— What you have to do —
Present exactly, and only, the lines running from the line that contains "theorem not (ra" through the end of the entries below.
:::::
-- ==== Sys2Proof/Tests/Slice0.lean ====
section
/-! SUPPORT. Tests. Expected values come from spec/95_test_vectors.md (V and P numbers) and from the
encodings of spec/30_encoding.md, or are computed by hand from the rule named. The last part shows,
for each statement with hypotheses, that something meets them. -/

namespace Sys2Proof.Tests

open Sys2Proof.Machine

/-! ## Helpers -/

/-- Power-on reset with the operands of P1 on the ports: 84 MHz, 1 kHz. -/
def powered : State := { State.reset with clkRate := 84000000, targetFreq := 1000 }

/-- V50's end state, written out from its table. -/
def running : State :=
  { powered with
    life := .running, chset := 0b1111, cr1 := 0x81, ccmr1 := 0x6868, ccmr2 := 0x6868
    bdtr := 0x8000, psc := 1, pscSh := 1, arr := 41999, arrSh := 41999
    response := some ⟨.ok, 0xF⟩ }

/-- V50's end state 83999 TICKs on: the last TICK of the period is next. -/
def lastTick : State := { running with cnt := 41999, pscnt := 1 }

/-- A running block whose mask leaves channel 4 unbound. No INIT of this block gives it (R7). -/
def partlyBound : State := { running with chset := 0b0111 }

/-- A faulted block (V52's end state). -/
def faulted : State :=
  { powered with life := .faulted .configInvalid, response := some ⟨.error .configInvalid, 0⟩ }

/-- The next state, where there is one. -/
def next? : Host.Outcome State Fault Refusal → Option State
  | .next s => some s
  | .fault _ => none
  | .refused _ => none

/-- The response after a step that presents a word. -/
def answer (w : Nat) (s : State) : Option Response :=
  (next? (step (s.withFetchWord 32 w))).bind State.response

/-! ## Decoding: words written out bit by bit (R101, R102) -/

theorem test_decode_resolve : decode 0b0001_00_0000000000_0000000000000000#32 = .command .resolve := by
  decide

theorem test_decode_init :
    decode 0b0010_00_0000000000_0000000000001111#32 = .command (.init 0b1111) := by decide

theorem test_decode_enable_ch3 :
    decode 0b0011_10_0000000000_0000000000000000#32 = .command (.enable .ch3) := by decide

theorem test_decode_disable_ch4 :
    decode 0b0100_11_0000000000_0000000000000000#32 = .command (.disable .ch4) := by decide

theorem test_decode_get_duty_ch2 :
    decode 0b0101_01_0000000000_0000000000000000#32 = .command (.getDuty .ch2) := by decide

theorem test_decode_set_duty_ch1 :
    decode 0b0110_00_0000000000_1010010000010000#32 = .command (.setDuty .ch1 42000) := by decide

theorem test_decode_get_max_duty_ch3 :
    decode 0b0111_10_0000000000_0000000000000000#32 = .command (.getMaxDuty .ch3) := by decide

theorem test_decode_reserved_opcodes :
    decode 0b0000_00_0000000000_0000000000000000#32 = .illegal .reservedOpcode ∧
    decode 0b1000_00_0000000000_0000000000000000#32 = .illegal .reservedOpcode := by decide

theorem test_decode_reserved_fields :
    decode 0b0001_01_0000000000_0000000000000000#32 = .illegal .channelNotZero ∧
    decode 0b0011_00_0000000001_0000000000000000#32 = .illegal .reservedBits ∧
    decode 0b0010_00_0000000000_0000000000010000#32 = .illegal .dataNotZero := by decide

/-- R113's examples. -/
theorem test_encode_examples :
    encode (.init 0b1111) = 0x2000000F ∧ encode (.enable .ch3) = 0x38000000 ∧
    encode (.setDuty .ch1 42000) = 0x6000A410 ∧ encode .resolve = 0x10000000 := by decide
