-- ==== Sys2Proof/Machine/Compare.lean ====
section
/-! DEFINITION. The compare instruction CMP (45_compare.md). -/

namespace Sys2Proof.Machine

/-- CMP (R150, R151): sets `E` for equal operands and never clears it. -/
def execCmp (ra rb : Byte) (s : State) : Outcome := .next (runF2R .cmp ra rb s)

end Sys2Proof.Machine
end

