-- ==== Sys2Proof/Machine/Halt.lean ====
section
/-! DEFINITION. The halt instruction HLT (46_halt.md). -/

namespace Sys2Proof.Machine

/-- HLT (R155): `run <- Halted`; the pc keeps the address of the HLT byte, nothing else changes. -/
def execHlt (s : State) : Outcome := .next (enterHalted s)

end Sys2Proof.Machine
end

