-- ==== Sys2Proof/Laws/Operands.lean ====
section
/-! SUPPORT. The operand forms: what each validation answers. -/

namespace Sys2Proof.Machine

theorem toNat_regByte (r : RegId) : (regByte r).toNat = r.val := by
  have := r.isLt
  simp only [Config.numRegs] at this
  simp only [regByte, BitVec.toNat_ofNat]
  omega

/-- The operand byte of a register is validated to it. -/
@[simp] theorem regIdx_regByte (r : RegId) : regIdx (regByte r) = .ok r := by
  have h := r.isLt
  simp only [regIdx, toNat_regByte, dif_pos h]

theorem regByte_inj (r q : RegId) (h : regByte r = regByte q) : r = q := by
  have := congrArg BitVec.toNat h
  rw [toNat_regByte, toNat_regByte] at this
  exact Fin.ext this

/-- A byte is either the operand byte of one register, or above 7 and faults. -/
theorem regIdx_cases (b : Byte) :
    (∃ r : RegId, b = regByte r ∧ regIdx b = .ok r) ∨
      (8 ≤ b.toNat ∧ regIdx b = .error ⟨.registerIndexOutOfRange, b.toNat⟩) := by
  by_cases h : b.toNat < Config.numRegs
  · refine .inl ⟨⟨b.toNat, h⟩, ?_, by simp only [regIdx, dif_pos h]⟩
    apply BitVec.eq_of_toNat_eq
    rw [toNat_regByte]
  · refine .inr ⟨by simpa using h, by simp only [regIdx, dif_neg h]⟩

theorem legalIndex_regByte (r : RegId) : legalIndex (regByte r) = true := by
  simp only [legalIndex, toNat_regByte, decide_eq_true_eq]
  exact r.isLt

end Sys2Proof.Machine
end

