-- ==== Sys2Proof/Laws/PerInstr.lean ====
section
/-! SUPPORT. The form of every instruction's encoding, one lemma per constructor (30_encoding.md R50, R51, R54). -/

namespace Sys2Proof.Laws.EncodedForm

/-- The encoding is as long as its opcode says, starts with the opcode byte, whose operation it is, and every byte that is validated as a
register index is one of its operand bytes. -/
def Statement (i : Instr) : Prop :=
  (encode i).length = instrLength i ∧ (encode i).head?.bind lookupOp = some (instrOp i) ∧
    i.regBytes <+: (encode i).tail

theorem ldi (ra imm : Byte) : Statement (.ldi ra imm) := by
  refine ⟨rfl, rfl, ?_⟩
  simp [Instr.regBytes, encode, operandBytes]

theorem prn (ra : Byte) : Statement (.prn ra) := by
  refine ⟨rfl, rfl, ?_⟩
  simp [Instr.regBytes, encode, operandBytes]

theorem add (ra rb : Byte) : Statement (.add ra rb) := by
  refine ⟨rfl, rfl, ?_⟩
  simp [Instr.regBytes, encode, operandBytes]

theorem sub (ra rb : Byte) : Statement (.sub ra rb) := by
  refine ⟨rfl, rfl, ?_⟩
  simp [Instr.regBytes, encode, operandBytes]

theorem mul (ra rb : Byte) : Statement (.mul ra rb) := by
  refine ⟨rfl, rfl, ?_⟩
  simp [Instr.regBytes, encode, operandBytes]

theorem div (ra rb : Byte) : Statement (.div ra rb) := by
  refine ⟨rfl, rfl, ?_⟩
  simp [Instr.regBytes, encode, operandBytes]

theorem mod (ra rb : Byte) : Statement (.mod ra rb) := by
  refine ⟨rfl, rfl, ?_⟩
  simp [Instr.regBytes, encode, operandBytes]

theorem and (ra rb : Byte) : Statement (.and ra rb) := by
  refine ⟨rfl, rfl, ?_⟩
  simp [Instr.regBytes, encode, operandBytes]

theorem or (ra rb : Byte) : Statement (.or ra rb) := by
  refine ⟨rfl, rfl, ?_⟩
  simp [Instr.regBytes, encode, operandBytes]

theorem xor (ra rb : Byte) : Statement (.xor ra rb) := by
  refine ⟨rfl, rfl, ?_⟩
  simp [Instr.regBytes, encode, operandBytes]

theorem not (ra : Byte) : Statement (.not ra) := by
  refine ⟨rfl, rfl, ?_⟩
  simp [Instr.regBytes, encode, operandBytes]

theorem shl (ra rb : Byte) : Statement (.shl ra rb) := by
  refine ⟨rfl, rfl, ?_⟩
  simp [Instr.regBytes, encode, operandBytes]

theorem shr (ra rb : Byte) : Statement (.shr ra rb) := by
  refine ⟨rfl, rfl, ?_⟩
  simp [Instr.regBytes, encode, operandBytes]

theorem jmp (ra : Byte) : Statement (.jmp ra) := by
  refine ⟨rfl, rfl, ?_⟩
  simp [Instr.regBytes, encode, operandBytes]

theorem jeq (ra : Byte) : Statement (.jeq ra) := by
  refine ⟨rfl, rfl, ?_⟩
  simp [Instr.regBytes, encode, operandBytes]

theorem jne (ra : Byte) : Statement (.jne ra) := by
  refine ⟨rfl, rfl, ?_⟩
  simp [Instr.regBytes, encode, operandBytes]

theorem cmp (ra rb : Byte) : Statement (.cmp ra rb) := by
  refine ⟨rfl, rfl, ?_⟩
  simp [Instr.regBytes, encode, operandBytes]

theorem hlt : Statement (.hlt) := by
  refine ⟨rfl, rfl, ?_⟩
  simp [Instr.regBytes, encode, operandBytes]

end Sys2Proof.Laws.EncodedForm
end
:::::
— Your solution —
theorem not (ra : Byte) : Statement (.not ra) := by
  refine ⟨rfl, rfl, ?_⟩
  simp [Instr.regBytes, encode, operandBytes]

theorem shl (ra rb : Byte) : Statement (.shl ra rb) := by
  refine ⟨rfl, rfl, ?_⟩
  simp [Instr.regBytes, encode, operandBytes]

theorem shr (ra rb : Byte) : Statement (.shr ra rb) := by
  refine ⟨rfl, rfl, ?_⟩
  simp [Instr.regBytes, encode, operandBytes]

theorem jmp (ra : Byte) : Statement (.jmp ra) := by
  refine ⟨rfl, rfl, ?_⟩
  simp [Instr.regBytes, encode, operandBytes]

theorem jeq (ra : Byte) : Statement (.jeq ra) := by
  refine ⟨rfl, rfl, ?_⟩
  simp [Instr.regBytes, encode, operandBytes]

theorem jne (ra : Byte) : Statement (.jne ra) := by
  refine ⟨rfl, rfl, ?_⟩
  simp [Instr.regBytes, encode, operandBytes]

theorem cmp (ra rb : Byte) : Statement (.cmp ra rb) := by
  refine ⟨rfl, rfl, ?_⟩
  simp [Instr.regBytes, encode, operandBytes]

theorem hlt : Statement (.hlt) := by
  refine ⟨rfl, rfl, ?_⟩
  simp [Instr.regBytes, encode, operandBytes]

end Sys2Proof.Laws.EncodedForm
end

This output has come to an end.